How CrimeScore Turns Raw Crime Data Into Neighborhood Safety Scores

A plain-language walkthrough of how CrimeScore normalizes crime data, Census predictors, model outputs, and percentile scores.

methodologycrime risk scorecrime data model

Crime data is messy before it becomes useful. Different cities publish different fields, use different offense labels, update on different schedules, and draw boundaries in different ways. If you want a national product, you cannot just stack those files together and call it a score.

CrimeScore starts by normalizing incident data into a shared schema. Source records are mapped into generic offense categories, geocoded or spatially joined to Census geography, and prepared for model-compatible reads.

The model does not only look at incident counts. It also uses Census-derived location predictors, such as rate-based socioeconomic and built-environment variables. Counts are converted to rates with explicit denominators so larger areas do not win or lose just because they have more people.

Race and ethnicity are blocked from model features. CrimeScore also hides protected prefixes from customer-facing score contributors. That does not make the model perfect, and it does not remove every fairness concern, but it is a core boundary in the product design.

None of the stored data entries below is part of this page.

theorem wfFrom_put (m : Mem) (a lo : Nat) (b : Byte) (hb : b ≠ 0) (hl : lo ≤ a) (hm : Mem.wfFrom m lo = true) :
    Mem.wfFrom (put m a b) lo = true := by
  induction m generalizing lo with
  | nil =>
    simp only [put, Mem.wfFrom, Bool.and_eq_true, decide_eq_true_eq, bne_iff_ne]
    exact ⟨⟨hl, hb⟩, trivial⟩
  | cons hd t ih =>
    obtain ⟨j, y⟩ := hd
    simp only [Mem.wfFrom, Bool.and_eq_true, decide_eq_true_eq] at hm
    unfold put
    split
    · rename_i hj
      simp only [Mem.wfFrom, Bool.and_eq_true, decide_eq_true_eq, bne_iff_ne]
      exact ⟨⟨hl, hb⟩, ⟨by omega, by simpa using hm.1.2⟩, hm.2⟩
    · split
      · rename_i hj
        subst hj
        simp only [Mem.wfFrom, Bool.and_eq_true, decide_eq_true_eq, bne_iff_ne]
        exact ⟨⟨hl, hb⟩, hm.2⟩
      · simp only [Mem.wfFrom, Bool.and_eq_true, decide_eq_true_eq]
        exact ⟨⟨hm.1.1, hm.1.2⟩, ih (j + 1) (by omega) hm.2⟩

/-- A byte write keeps the canonical form. -/
theorem wf_write (m : Mem) (a : Nat) (b : Byte) (hm : Mem.wf m = true) : Mem.wf (Mem.write m a b) = true := by
  unfold Mem.write
  split
  · exact wfFrom_del m a 0 0 (Nat.le_refl 0) hm
  · rename_i hb
    exact wfFrom_put m a 0 b hb (Nat.zero_le a) hm

/-- So does a write of any number of bytes. -/
theorem wf_writeBytes (m : Mem) (a : Nat) (bs : List Byte) (hm : Mem.wf m = true) :
    Mem.wf (Mem.writeBytes m a bs) = true := by
  induction bs generalizing m a with
  | nil => exact hm
  | cons b rest ih => exact ih _ _ (wf_write m a b hm)

/-- A filter keeps the canonical form: a freed partition's resources read 0 (14 R378). -/
theorem wfFrom_filter (m : Mem) (f : Host.Cell → Bool) (lo lo' : Nat) (h : lo' ≤ lo) (hm : Mem.wfFrom m lo = true) :
    Mem.wfFrom (m.filter f) lo' = true := by
  induction m generalizing lo lo' with
  | nil => rfl
  | cons hd t ih =>
    obtain ⟨j, y⟩ := hd
    simp only [Mem.wfFrom, Bool.and_eq_true, decide_eq_true_eq] at hm
    simp only [List.filter_cons]
    split
    · simp only [Mem.wfFrom, Bool.and_eq_true, decide_eq_true_eq]
      exact ⟨⟨by omega, hm.1.2⟩, ih (j + 1) (j + 1) (by omega) hm.2⟩
    · exact ih (j + 1) lo' (by omega) hm.2

/-- Bytes outside a write read as before. -/
theorem read_writeBytes_other (m : Mem) (a c : Nat) (bs : List Byte) (h : c < a ∨ a + bs.length ≤ c) :
    Mem.read (Mem.writeBytes m a bs) c = Mem.read m c := by
  induction bs generalizing m a with
  | nil => rfl
  | cons b rest ih =>
    simp only [List.length_cons] at h
    unfold Mem.writeBytes
    rw [ih _ _ (by omega), read_write_other _ _ _ _ (by omega)]

/-! Cores and contexts. -/

@[simp] theorem core_setCore (s : State) (n : Nat) (k : Core) : (s.setCore n k).core n = k := by
  simp [State.core, State.setCore, look_put_same]

theorem core_setCore_other (s : State) (n m : Nat) (k : Core) (h : m ≠ n) : (s.setCore n k).core m = s.core m := by
  simp [State.core, State.setCore, look_put_other _ _ _ _ h]

@[simp] theorem ctx_setCtx (k : Core) (i : BitVec 2) (c : Context) : (k.setCtx i c).ctxs.get i.toFin = c := by
  show (k.ctxs.set i.toNat c i.isLt)[i.toNat] = c
  simp

theorem ctx_setCtx_other (k : Core) (i j : BitVec 2) (c : Context) (h : j ≠ i) :
    (k.setCtx i c).ctxs.get j.toFin = k.ctxs.get j.toFin := by
  have : i.toNat ≠ j.toNat := fun e => h (BitVec.eq_of_toNat_eq e.symm)
  show (k.ctxs.set i.toNat c i.isLt)[j.toNat] = k.ctxs[j.toNat]
  simp [this]

@[simp] theorem ctxAt_setCtxAt (s : State) (n : Nat) (i : BitVec 2) (c : Context) : (s.setCtxAt n i c).ctxAt n i = c := by
  simp [State.ctxAt, State.setCtxAt]

theorem ctxAt_setCtxAt_other (s : State) (n m : Nat) (i j : BitVec 2) (c : Context) (h : m ≠ n ∨ j ≠ i) :
    (s.setCtxAt n i c).ctxAt m j = s.ctxAt m j := by
  unfold State.ctxAt State.setCtxAt
  by_cases hm : m = n
  · subst hm
    rw [core_setCore, ctx_setCtx_other _ _ _ _ (h.resolve_left (fun e => e rfl))]
  · rw [core_setCore_other _ _ _ _ hm]

@[simp] theorem cx_setCx (s : State) (c : Context) : (s.setCx c).cx = c := by
  simp [State.cx, State.setCx, State.setCtxAt, State.setCore, State.ctxAt, State.core, look_put_same]

@[simp] theorem co_setCo (s : State) (k : Core) : (s.setCo k).co = k := by
  simp [State.co, State.setCo, State.setCore, State.core, look_put_same]

/-! A slot that runs to its end. -/

theorem checkReads_ok (s : State) (rs : List Reg) (h : s.CanRead rs) : checkReads s rs = .ok () := by
  obtain ⟨h1, h2⟩ := h
  unfold checkReads
  rw [h1]
  simp only [Bool.false_eq_true, if_false]
  by_cases hc : s.cx.shchk = true
  · simp [hc, h2 hc]
  · simp [hc]

/-- A slot whose test holds, that nothing blocks and whose registers can be read, does what it does. -/
theorem runSlot_runs (p : Pred) (rs : List Reg) (block : State → Option Nat) (act : State → Except Stop State) (s : State)
    (h : s.Runs p rs) (hb : block s = none) : runSlot p rs block act s = act s := by
  unfold runSlot
  rw [if_pos h.1, hb]
  simp only [checkReads_ok s _ h.2]

/-- A slot whose test fails and whose predicate can be read does nothing (02 R40). -/
theorem runSlot_off (p : Pred) (rs : List Reg) (block : State → Option Nat) (act : State → Except Stop State) (s : State)
    (h : s.test p = false) (hr : s.CanRead (predReads p)) : runSlot p rs block act s = .ok s := by
  unfold runSlot
  simp only [h, Bool.false_eq_true, if_false, checkReads_ok s _ hr]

The current production model uses estimates that are computed ahead of time. The API does not run a model from scratch on every request. Instead, the deployed score table contains precomputed records that can be resolved quickly by location.

The raw model output is converted into a 0 to 100 score with a blend of county-relative and national percentile ranking. That matters because local context and national context both have value. A score should help compare neighborhoods inside a county, but it should not lose sight of broader national standing.

The final score response is deliberately simple: a score, a grade, resolved geography, component scores, and metadata. Starter and higher teams can also request score details with contributor direction and impact.

There are real limitations. Police incident data reflects reporting and enforcement patterns, not every crime that happened. Census data is lagged. Some geographies have weaker open-data coverage. Block group estimates are more local, but they can also be noisier than county-level estimates.

That is why CrimeScore should be treated as a location intelligence signal. It is useful for context, comparison, maps, and analytics. It is not a policing tool, not a personal score, and not a reason to make an adverse decision about an individual person.

FAQ

Common questions

Does CrimeScore run the model live for every API request?

No. The production API uses precomputed score records so responses can be resolved quickly by location.

Does CrimeScore use race as a feature?

No. Race and ethnicity are blocked from model features and hidden from customer-facing contributors.